Similar systems are in place in many other countries. Open banking standardized APIs have already spread across Europe, etc.
So tldr, no need to redesign the financial system to fix these, just disrupt it a little bit.
Bailing out Too-Big-To-Fail banks which privatise profits and socialise losses on increasingly abstract / difficult to understand financial instruments springs to mind.
If you're talking about the recent bank failures, that was in fact covered by other banks, no? It was not paid for by tax payers.
While the recent losses were in big part because of bonds and currency rate risk, so not a particularly abstract or difficult to understand instrument.
Not that being hard to understand is a bad thing. Something can be complex and still valuable.
How about - "current finance systems are broken for a lot of people across the world". And they manifest in terms of crazy inflation (Venezuela, Turkey, Sri Lanka, Pakistan), currency controls (China and many other places), despotic regimes (Russia, Iran, Taliban) etc. I see Bitcoin doing a lot more[1] for those people than traditional financial systems, either local or western.
We're also privileged to be closer to understanding the systems and solutions. That makes it easier for us to view the massive amount of issues with the ecosystem as not the core of the cryptocurrency "craze".
Now imagine you're not a techie, that has no idea what's what?

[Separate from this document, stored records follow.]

/-- TAP_RING_APPLY (R123): TapAddress and TapLog2 apply together and the counts restart. -/
def execTapRingApply (s : State) : Host.Outcome State Fault Refusal :=
  .next (if s.tapStaged then
    let s := (s.applyNum 0x4000 5 0).applyNum 0x4000 6 0
    s.onLg fun g => { g with
      tapAddress := s.num 0x4000 5 0 0
      tapLog2 := s.num 0x4000 6 0 0
      tapWritten := 0
      tapConsumed := 0 }
  else s)

/-- The condition of TAP_FULL has cleared: half the ring is free, or the tap is off (R123). -/
def State.tapRoomy (s : State) : Bool := s.lg.tapLog2 = 0 || 2 ^ s.lg.tapLog2 ≤ 2 * s.tapFree

/-! ### Recovery and rebuild (R127 to R130) -/

/-- RecoveryStatus codes (R137). -/
def rsWaiting : Nat := 0x01
def rsRunning : Nat := 0x02
def rsDone : Nat := 0x03
def rsCheckpointMismatch : Nat := 0x10
def rsChunkMismatch : Nat := 0x11
def rsTailShort : Nat := 0x12
def rsContinuityMismatch : Nat := 0x13
def rsNoStow : Nat := 0x14
def rsDmaFault : Nat := 0x15
def rsVerifyFailed : Nat := 0x16
def rsWaitExpired : Nat := 0x17

/-- Length of a record and offset of its Continuity, from its first bytes (R128). -/
def recordShape (b : Bytes) : Option (Nat × Nat) :=
  let len := beAt b 2 2
  match beAt b 0 1 with
  | 0x01 => if beAt b 1 1 = 0 then some (192, 96) else if beAt b 1 1 = 1 then some (128, 96) else none
  | 0x02 => some (192, 96)
  | 0x10 => if len = 3512 then some (3512, 3480) else none
  | 0x20 | 0x21 | 0x22 | 0x30 | 0x31 | 0x50 | 0x51 => some (128, 96)
  | 0x40 | 0x41 | 0x42 =>
    let n := beAt b 48 4
    if len = 88 + n + (8 - n % 8) % 8 then some (len, len - 32) else none
  | _ => none

/-- A SEALED or VOID record replayed (R128). -/
def State.applyLanding (b cont : Bytes) (s : State) : State :=
  let n := beAt b 8 4
  if (s.slot n).serial < beAt b 16 8 then s.onSlot n fun x => { x with
    serial := beAt b 16 8
    official := beAt b 24 8
    landing := beAt b 32 8
    digest := cont.take 16 }
  else s

/-- A rebuild closes this slot: Open or Suspended, and not a mirrored one, which its Fleet peers restore (R130). -/
def Slot.closes (x : Slot) : Bool := (x.state = 1 || x.state = 2) && !(x.fleet && x.mirrored)

/-- The slots of window `w` that a rebuild closes (R130). -/
def State.closeWindow (w : Nat) (s : State) : State :=
  (List.range 1024).foldl (fun s i =>
    if (s.slot (w * 1024 + i)).closes then
      s.onSlot (w * 1024 + i) fun x => { x with state := 3, flags := setBit x.flags 2 true }
    else s) s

The propaganda concept of "rotten herring", that mars the whole, will take effect on the whole cryptocurrency concept.
For laypeople cryptocurrency is as much a mystery with it's own gatekeepers, as fiat money systems. Engineers becoming the gatekeepers, are definitely more open an excited about it... but to others swapping a banker to an anonymous engineer is not much of an upgrade.
So many gatekeepers have failed in providing essential protections that old gatekeepers still provide.
Crypto made fraud and mismanagement obvious and grandiose, even though the exact same happens with traditional financial system.
Technology can't catch on just because "there are some great projects"
By association. What do you think FTX is associated with? (It wasn't associated with traditional banking...)
By volume traditional banking had more fraud and mismanagement, but it hasn't had literally years of massive headlines. (See "rotten herring") And in the end it doesn't build any confidence, because all of our money is literally based in trust. Even the value of gold is plain trust in it's value(see Mansa Musa's gold devaluation "pre fiat currency").
I don't remember a single year, without some massive cryptocurrency related headline... Even SVB and CreditSuisse failures were managed out better, than FTX.
We can all agree that the current traditional and digital finance systems are broken but I don't see any solutions being provided as an alternative.
In every industry which involves innovation, there will be speculation and definitely people who like to profit off that which results in ponzi schemes but in the end, there are some genuinely hard working people who truly believe in the mission they signed up for 10 years ago and still continue to work. I would suggest you to take a look around and dig deeper into some of the blockchain projects and you will understand how much blood, sweat and bits have been poured into this.